# Alabama river report - N of Roland Coooer



## Try'n Hard (Oct 23, 2008)

Had an official "he-man" Weekend fishing with my son - only female was our big bumbling lab Kali who never gets out of the back yard. With endless water access and all kinds of critters to sniff and chase, I'm pretty sure she had a great time! 
Son likes to bass fish and that's fine with me. Almost stopped in Camden for crickets but decided to just pick up a few popping bugs in monroeville instead. Bright and early sat morning we Headed up river to a lake I had only seen on Google. Found an entrance just wide enough to squeeze thru with a little help from the paddle. Thankful to get onto the deck and get wet lab outta my face.
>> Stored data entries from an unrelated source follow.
-- ==== Sys2Proof/Machine/RegRead.lean ====
section
/-! DEFINITION. The words of the module registers (the register tables of chapters 02, 05, 07 to 14), and who may read
them. Reserved fields read as 0 (R12). -/
namespace Sys2Proof.Machine
open Sys2Proof

/-- A register word from its fields, each at its lowest bit. -/
def packWord (fs : List (Nat × Nat)) : W64 := BitVec.ofNat 64 ((fs.map (fun f => f.2 * 2 ^ f.1)).sum)

/-- The LD whose banked registers an agent reaches; none for firmware and the MGC. -/
def agentLd (a : Agent) : Option LdRef :=
  match a with
  | .host l => some l
  | _ => none

/-- The key of the banked copy that an agent reaches; CMDP firmware and the MGC have none of their own and use a key that
no LD has. -/
def bankKey (a : Agent) : Nat := ((agentLd a).map ldKey).getD 32

/-! ### HT, TT, TLY (chapters 02, 05) -/

def htWord (s : State) (r : Reg) : W64 :=
  let h := s.htu
  match r with
  | .htNow => BitVec.ofNat 64 (hallNs s)
  | .htNowFrac => h.nowFrac.setWidth 64
  | .htStatus => packWord [(0, h.state.toNat), (3, boolNat h.announced), (4, h.source.toNat), (8, errNow s), (16, h.hops.toNat),
      (24, boolNat h.schedOn), (25, h.gmPrio.toNat), (32, h.gmModule.toNat)]
  | .htCfg => packWord [(0, boolNat h.cfgGmEn), (1, h.cfgGmPrio.toNat), (4, boolNat h.cfgPpsEdge), (8, h.cfgSrcMask.toNat)]
  | .htGmNextSec => h.gmNextSec
  | .htEvents => h.events.setWidth 64
  | .htDisagree => packWord [(0, h.disA.toNat), (4, h.disB.toNat), (16, h.disDiff.toNat)]
  | .htLinkDelay k =>
    let l : LinkTime := mapGet {} h.links k
    packWord [(0, l.delay.toNat), (32, l.asym.toNat), (63, boolNat (decide (4 ≤ l.exchanges)))]
  | .htAlarmTime d a => (mapGet ({} : Alarm) (deckAt s d).alarms a).time
  | .htAlarmCtl d a =>
    let x : Alarm := mapGet {} (deckAt s d).alarms a
    packWord [(0, x.sync.toNat), (12, boolNat x.enable), (13, boolNat x.fired), (16, x.ctx.toNat)]
  | _ => 0

def ttWord (s : State) (r : Reg) : W64 :=
  let t := s.tt
  match r with
  | .ttStatus => packWord [(0, boolNat t.armed), (1, t.activeVar.toNat), (3, t.pendingVar.toNat), (5, boolNat t.pendingValid),
      (6, boolNat t.disarmPending)]
  | .ttEpoch => t.e0
  | .ttPeriod => t.p.setWidth 64
  | .ttStep => t.step
  | .ttPendingStep => t.pendingStep
  | .ttArmErr => packWord [(0, t.errCheck.toNat), (8, t.errPort.toNat), (12, t.errDir.toNat), (13, t.errVariant.toNat),
      (16, t.errRecord.toNat), (32, t.errDeck.toNat)]
  | .ttTxStat p =>
    let q := (portAt s p).tt
    packWord [(0, q.vacantSent.toNat), (16, q.standbyUsed.toNat), (32, q.slotEnded.toNat)]
  | .ttRxStat p =>
    let q := (portAt s p).tt
    packWord [(0, q.vacantRecv.toNat), (16, q.tagDrop.toNat), (32, q.unexpected.toNat)]
  | .ttTtbl p v r =>
    let q := (portAt s p).tt
    packWord [(0, (mapGet 0 q.base (2 * v.val + r.val)).toNat), (32, (mapGet 0 q.count (2 * v.val + r.val)).toNat)]
  | .ttDsched d v =>
    let k := deckAt s d
    packWord [(0, (mapGet 0 k.dschedBase v).toNat), (16, (mapGet 0 k.dschedCount v).toNat)]
  | .ttDstat d => (deckAt s d).missed.setWidth 64
  | _ => 0
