-- ==== Sys2Proof/Machine/Power.lean ====
section
/-! DEFINITION. Power, thermal limits and safety (chapter 13): feeds and eFuses (R485 to R490), the duty governor (R491 to
R494), Dock and Standby (R495 to R500), ramps (R501 to R504), die temperature (R506 to R509), lockstep, scratchpad scrub
(R514, R515); shadow checking and pen retirement (R18, R19, R257 to R262). -/
namespace Sys2Proof.Machine
open Sys2Proof

def setPower (s : State) (p : Power) : State := { s with power := p }
def pwrEvent (p : Power) (n : Nat) : Power := { p with events := setBit p.events n true }
def thmEvent (s : State) (n : Nat) : State :=
  { s with thermal := { s.thermal with events := setBit s.thermal.events n true } }

/-! ### The two feeds -/

/-- FEED_A_FAIL (R485). -/
def opFeedAFail (s : State) : State :=
  let p := s.power
  if p.activeFeed ≠ 1 then s
  else if p.efuseB then setPower s { p with activeFeed := 0, goodA := none }
  else setPower s (pwrEvent { p with activeFeed := 2, goodA := none } 0)

/-- Has a feed stood in its range for `ns`, by the samples taken (R486, R487)? -/
def feedGood (s : State) (since : Option Nat) (ns : Nat) : Bool :=
  match since with
  | some t => decide (t + ns ≤ clockNs s)
  | none => false

/-- FEED_A_RETURN (R486): feed A has stood between 50 V and 58 V for 100 ms. -/
def opFeedAReturn (s : State) : State :=
  let p := s.power
  if p.activeFeed = 2 ∧ p.efuseA = false ∧ feedGood s p.goodA 100000000 then setPower s (pwrEvent { p with activeFeed := 1 } 1) else s

/-- Times of an eFuse's trips in the last 60 minutes, with one more now. -/
def addTrip (s : State) (ts : List Nat) : List Nat :=
  (clockNs s :: ts.filter (fun t => decide (clockNs s < t + 3600000000000))).take 3

/-- EFUSE_TRIP (R485, R487, R490, R510): the third trip within 60 minutes latches it; with both open the module enters the
safe state. -/
def opEfuseTrip (s : State) (f : Feed) : State :=
  let p := s.power
  let isOpen := match f with
    | .a => p.efuseA
    | .b => p.efuseB
  if isOpen then s
  else
    let p1 := match f with
      | .a =>
        let ts := addTrip s p.tripTimesA
        let l := p.latchedA || decide (3 ≤ ts.length)
        pwrEvent { p with efuseA := true, tripTimesA := ts, latchedA := l } 4
      | .b =>
        let ts := addTrip s p.tripTimesB
        let l := p.latchedB || decide (3 ≤ ts.length)
        pwrEvent { p with efuseB := true, tripTimesB := ts, latchedB := l } 5
    let latched := match f with
      | .a => p1.latchedA
      | .b => p1.latchedB
    let p2 := if latched then pwrEvent p1 6 else p1
    let p3 := match f with
      | .a => if p2.activeFeed = 1 then
          (if p2.efuseB then { p2 with activeFeed := 0 } else pwrEvent { p2 with activeFeed := 2 } 0) else p2
      | .b => if p2.activeFeed = 2 then { p2 with activeFeed := if p2.efuseA then 0 else 1 } else p2
    let s1 := safetyAct (setPower s p3) 1
    if p3.efuseA && p3.efuseB then safeState s1 1 else s1

/-- EFUSE_RECLOSE (R487): an eFuse that is not latched closes once its feed has stood between 50 V and 58 V for 1 s. -/
def opEfuseReclose (s : State) (f : Feed) : State :=
  let p := s.power
  match f with
  | .a => if p.latchedA || !feedGood s p.goodA 1000000000 then s else setPower s { p with efuseA := false }
  | .b => if p.latchedB || !feedGood s p.goodB 1000000000 then s else setPower s { p with efuseB := false }

/-- The module goes Off as a power loss (R489). -/
def lossOff (s : State) : State :=
  let s1 := goOff s
  setPower s1 (pwrEvent s1.power 7)

/-- POWER_LOSS: both eFuses opened by trips is the safe state instead (R490). -/
def opPowerLoss (s : State) : State :=
  if s.power.moduleState = 2 ∨ (s.power.efuseA && s.power.efuseB) then s else lossOff s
This was a beautiful lake and we managed about 6 bass and one super aggressive crappie that nailed my snagless Sally. Decided to try the popping bugs and found what I think was a bedding area - wished I had those crickets! Caught a few nice ones on popping bugs and then back to the cabin for a fried fish lunch and a nap. Looked a little rainy so we decided to search for shed antlers in the afternoon - lost dog twice - found one small shed and picked up 6 ticks - 2 found after dark - attached! 
Fished down river this morning journeying over 6 miles to lakes just upstream from famous "g"s bend that I had only heard of. Rum creek, "G"s lake, and Bouge Chitto. Rum creek was a big disappointment as it is completely blocked by a 3 mile mat of hyacinth. Chitto was not as I expected either looking more like a Garçon point bayou. Lots of grass and very shallow. It's a big lake and we didn't see much of it. Its famous for its crappie fishing but I doubt I'll ever go that far again. Caught several decent bass in the river - releasing all. Got to one spot and began to gag on rotten fish smell only to realize it was a rotten gator minus the head and tail. Not sure how he met his demise but he was getting some revenge back on mankind cause he stunk the whole river up!! 
We had a great time, enjoy the pics!, oh and no I am not long arming that bass - he was huge!!!


----------



## JoeyWelch (Sep 25, 2009)

Very Nice. Did you wake the gator or let him finish his nap?


----------



## GROUPERKING (Sep 28, 2011)

Nice ! Looks like about a 9 or 10 pounder to me. Dang all them ticks !


----------



## Jason (Oct 2, 2007)

Glad you got out w/ your son and caught dinner....you go home w/ em, throw em on the table, and tell momma to clean and cook em??? hahaha Way ta go brother!


----------



## jack2 (Mar 19, 2010)

you were almost in selma. next time you're up this way, give me a shout.
i'd love to go crappie fishing with y'all. g's bend is the crappie capital of alabama.

jack


----------



## Bodupp (Oct 3, 2007)

Looks like yall had a blast and got some good eats.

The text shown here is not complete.